# 🦀 Kafka Connect

![Kafka Connect PG](images/connect_pg.png)

Kafka connect are prebuilt connectors that can be used to integrate Kafka with other sources or targets (souces or sinks in Kafka terms). Let's create a postgreSQL one. 

In [None]:
from kafka import KafkaProducer
import json
from config.kafka_config import *

producer = KafkaProducer(
        bootstrap_servers=hostname+":"+str(port),
        security_protocol="SSL",
        ssl_cafile=cert_folder+"/ca.pem",
        ssl_certfile=cert_folder+"/service.cert",
        ssl_keyfile=cert_folder+"/service.key",
        value_serializer=lambda v: json.dumps(v).encode('ascii'),
        key_serializer=lambda v: json.dumps(v).encode('ascii')   
    )

---

Let's create a new stream, adding the **schema** to it. 

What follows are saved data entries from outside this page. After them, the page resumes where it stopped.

/-- A new meter result reaches a loop (R572, R573). -/
def State.newFrequency (s : State) (k : Nat) (f : Option Nat) : State :=
  let l := s.loop k
  let step := match l.freq, f with
    | some p, some q => decide (s.srd F.LOOP_REP_CFG_F_TOL k * p < ((q : Int) - p).natAbs * 1000)
    | _, _ => false
  let s := if step && s.flag .A F.LOOP_REP_STAT_ACTIVE k then s.clearRep k 3 else s
  match f with
  | some q =>
    (s.modLoop k fun l => { l with freq := some q, freqAt := some s.now }).swr F.LOOP_REP_DPHI_DPHI
      (roundDiv (q * 2 ^ 32) 50000000000).toNat k
  | none => s.modLoop k fun l => { l with freq := none }

/-- FREQUENCY_HANDOFF (R572, R573, R603): the owner sends the meter's result to the service die. -/
def execFrequencyHandoff (o : OfficeId) (x : Bool) (s : State) : Out :=
  .next (
    let i := b2n x
    if s.owns o = false ∨ s.svc.inReset then s
    else
      let f := if s.flag o F.AUX_F_STAT_VALID i then some (s.rdPair o F.AUX_FREQ_LO_F_L F.AUX_FREQ_HI_F_H i) else none
      (List.range 2).foldl (fun s k => if s.srd F.LOOP_REP_CFG_SRC k = i then s.newFrequency k f else s) s)

/-! ### The status current loop (R605 to R608) -/

/-- Changes the status loop. -/
def State.modSl (s : State) (f : StatusLoop → StatusLoop) : State := s.modSvc fun d => { d with sl := f d.sl }

/-- The value of the source, in its units (R605, R613). -/
def State.slSource (s : State) : Int :=
  let c := s.srd F.SL_CFG_SRC
  if 1 ≤ c ∧ c ≤ 12 then s.pointTemp (c - 1)
  else if c = 13 ∨ c = 14 then toInt 32 (s.srd F.LOOP_Y_MV (c - 13))
  else if c = 15 ∨ c = 16 then toInt 32 (s.srd F.BIAS_I_IMEAS (c - 15))
  else
    match s.owner with
    | some o => toInt 16 (s.rd o F.THM_STAT_T_MAX)
    | none => 0

/-- The current of the measurement signal in µA (R605). -/
def State.slValue (s : State) : Nat :=
  if s.srd F.SL_CFG_SRC = 0 then 4000
  else
    let lo := toInt 32 (s.srd F.SL_LO_LO)
    let hi := toInt 32 (s.srd F.SL_HI_HI)
    let v := s.slSource
    let n := if lo < hi then 16000 * (v - lo) else 16000 * (lo - v)
    (clampI 3800 20500 (4000 + roundDiv n (hi - lo).natAbs)).toNat

/-- The modes in which a force holds (R608). -/
def State.forceAllowed (s : State) : Bool := decide (s.moduleMode = .standby) || decide (s.moduleMode = .held)

/-- Ends a force that its mode or its time no longer allows (R608). -/
def State.endForce (s : State) : State :=
  if s.forceAllowed ∧ s.svc.sl.forceUntil.all (fun t => decide (s.now < t)) then s
  else (s.swr F.SL_FORCE_EN 0).modSl fun l => { l with forceUntil := none }

/-- Whether the fault level holds at this evaluation: a masked cause is active or was, or one was within `FHOLD` (R605, R606). -/
def State.faultLevel (s : State) (causes : Nat) : Bool × Option Nat :=
  let masked := causes &&& s.srd F.SL_MASK_MASK
  let since := s.svc.sl.clearSince.getD s.now
  if masked ≠ 0 then (true, none)
  else if s.srd F.SL_STAT_LEVEL = 1 ∧ s.now < since + s.srd F.SL_CFG_FHOLD * ticksOfUs 100000 then (true, some since)
  else (false, some since)

/-- STATUS_LOOP_UPDATE (R605, R606): every 1 ms. -/
def execStatusLoopUpdate (s : State) : Out :=
  .next (
    if s.svc.inReset then s
    else
      let s := s.endForce
      let now := s.causesNow
      let start := !s.svc.sl.configured || decide (s.moduleMode = .dormant) || decide (s.moduleMode = .fallback)
      let f := s.faultLevel (now ||| s.svc.sl.latched)
      let was := s.srd F.SL_STAT_LEVEL
      let s := (s.swr F.SL_STAT_CAUSES now).modSl fun l => { l with latched := 0, clearSince := f.2 }
      let s := if start then (s.swr F.SL_STAT_LEVEL 3).swr F.SL_STAT_UA_SET 3500
        else if f.1 then (s.swr F.SL_STAT_LEVEL 1).swr F.SL_STAT_UA_SET (if s.srd F.SL_CFG_FAIL_DIR = 1 then 21500 else 3500)
        else if s.srd F.SL_FORCE_EN = 1 then (s.swr F.SL_STAT_LEVEL 2).swr F.SL_STAT_UA_SET (s.srd F.SL_FORCE_UA)
        else (s.swr F.SL_STAT_LEVEL 0).swr F.SL_STAT_UA_SET s.slValue
      let level := s.srd F.SL_STAT_LEVEL
      if level = 1 ∧ was ≠ 1 then s.raiseSvc 0x0C07 (le 2 now ++ le 1 0)
      else if was = 1 ∧ level ≠ 1 then s.raiseSvc 0x0C07 (le 2 now ++ le 1 1)
      else s)

/-- A write of `SL_FORCE` (R608): in Standby and Held only; a current out of range leaves `UA` (R5). -/
def State.writeForce (s : State) (o : OfficeId) (v : Nat) : State :=
  let addr := F.SL_FORCE_EN.off
  if s.takesWrites o ∧ s.owns o ∧ s.forceAllowed = false then s.journal o addr v false
  else
    let old := s.srd F.SL_FORCE_UA
    let ua := bitsOf v 0 15
    let bad := decide (ua < 3500) || decide (21500 < ua)
    let r := s.hostWrite o addr v
    if r.2 = false then r.1
    else
      let s := if bad then (r.1.swr F.SL_FORCE_UA old).refuse5 o addr v else r.1
      s.modSl fun l => { l with forceUntil := if bitsOf v 31 1 = 1 then some (s.now + ticksOfUs 60000000) else none }

/-- SL_FORCE_WRITE (R608). -/
def execSlForceWrite (o : OfficeId) (v : W32) (s : State) : Out := .next (s.writeForce o v.toNat)

/-- SL_FORCE_EXPIRY (R608): 60 s after its write a force ends. -/
def execSlForceExpiry (s : State) : Out :=
  .next (if s.svc.sl.forceUntil.any fun t => decide (t ≤ s.now) then s.endForce else s)

end Sys2Proof.Machine
end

Kafka Connect JDBC Sink requires a schema to be attached to the stream defining the its fields in detail. We have two choices:
* Attaching the schema to each JSON message
* Use schema registry with AVRO format

For the sake of this example we'll include the schema definition to the JSON message. Let's define the schema

In [None]:
key_schema = {
    "type": "struct",
    "fields": [
        {
            "type": "int32",
            "optional": False,
            "field": "id"
        }
    ]
}

value_schema = {
    "type": "struct",
    "fields": [
        {
            "type": "string",
            "optional": False,
            "field": "name"
        },
        {
            "type": "string",
            "optional": False,
            "field": "pizza"}]
}

And send some data

In [None]:
producer.send(
    topic_name+"_schema", 
    key={"schema": key_schema, "payload": {"id":1}},
    value={"schema": value_schema, 
           "payload": {"name":"👨 Frank", "pizza":"Margherita 🍕"}}
)

producer.send(
    topic_name+"_schema",
    key={"schema": key_schema, "payload": {"id":2}},
    value={"schema": value_schema, 
           "payload": {"name":"👨 Dan", "pizza":"Fries 🍕+🍟"}}
)


producer.send(
    topic_name+"_schema",
    key={"schema": key_schema, "payload": {"id":3}},
    value={"schema": value_schema,
           "payload": {"name":"👨 Jan", "pizza":"Mushrooms 🍕+🍄"}}
)

producer.flush()

Let's start the **Kafka Connect JDBC Connector**

In [None]:
%%bash

source config/profile_info.sh

avn service connector create $KAFKA_NAME @config/kafka_connect_setup.json --project $PROJECT_NAME

Verify the **Connector** status

In [None]:
%%bash

source config/profile_info.sh

avn service connector status $KAFKA_NAME sink_kafka_pg --project $PROJECT_NAME

Let's add another **event**
with our **Python Producer**

In [None]:
producer.send(
    topic_name+"_schema",
    key={
        "schema": key_schema,
        "payload": {"id":4}
    },
    value={
        "schema": value_schema,
        "payload": {"name":"👨 Giuseppe", "pizza":"Hawaii 🍕+🍍+🥓"}
          }
)


producer.flush()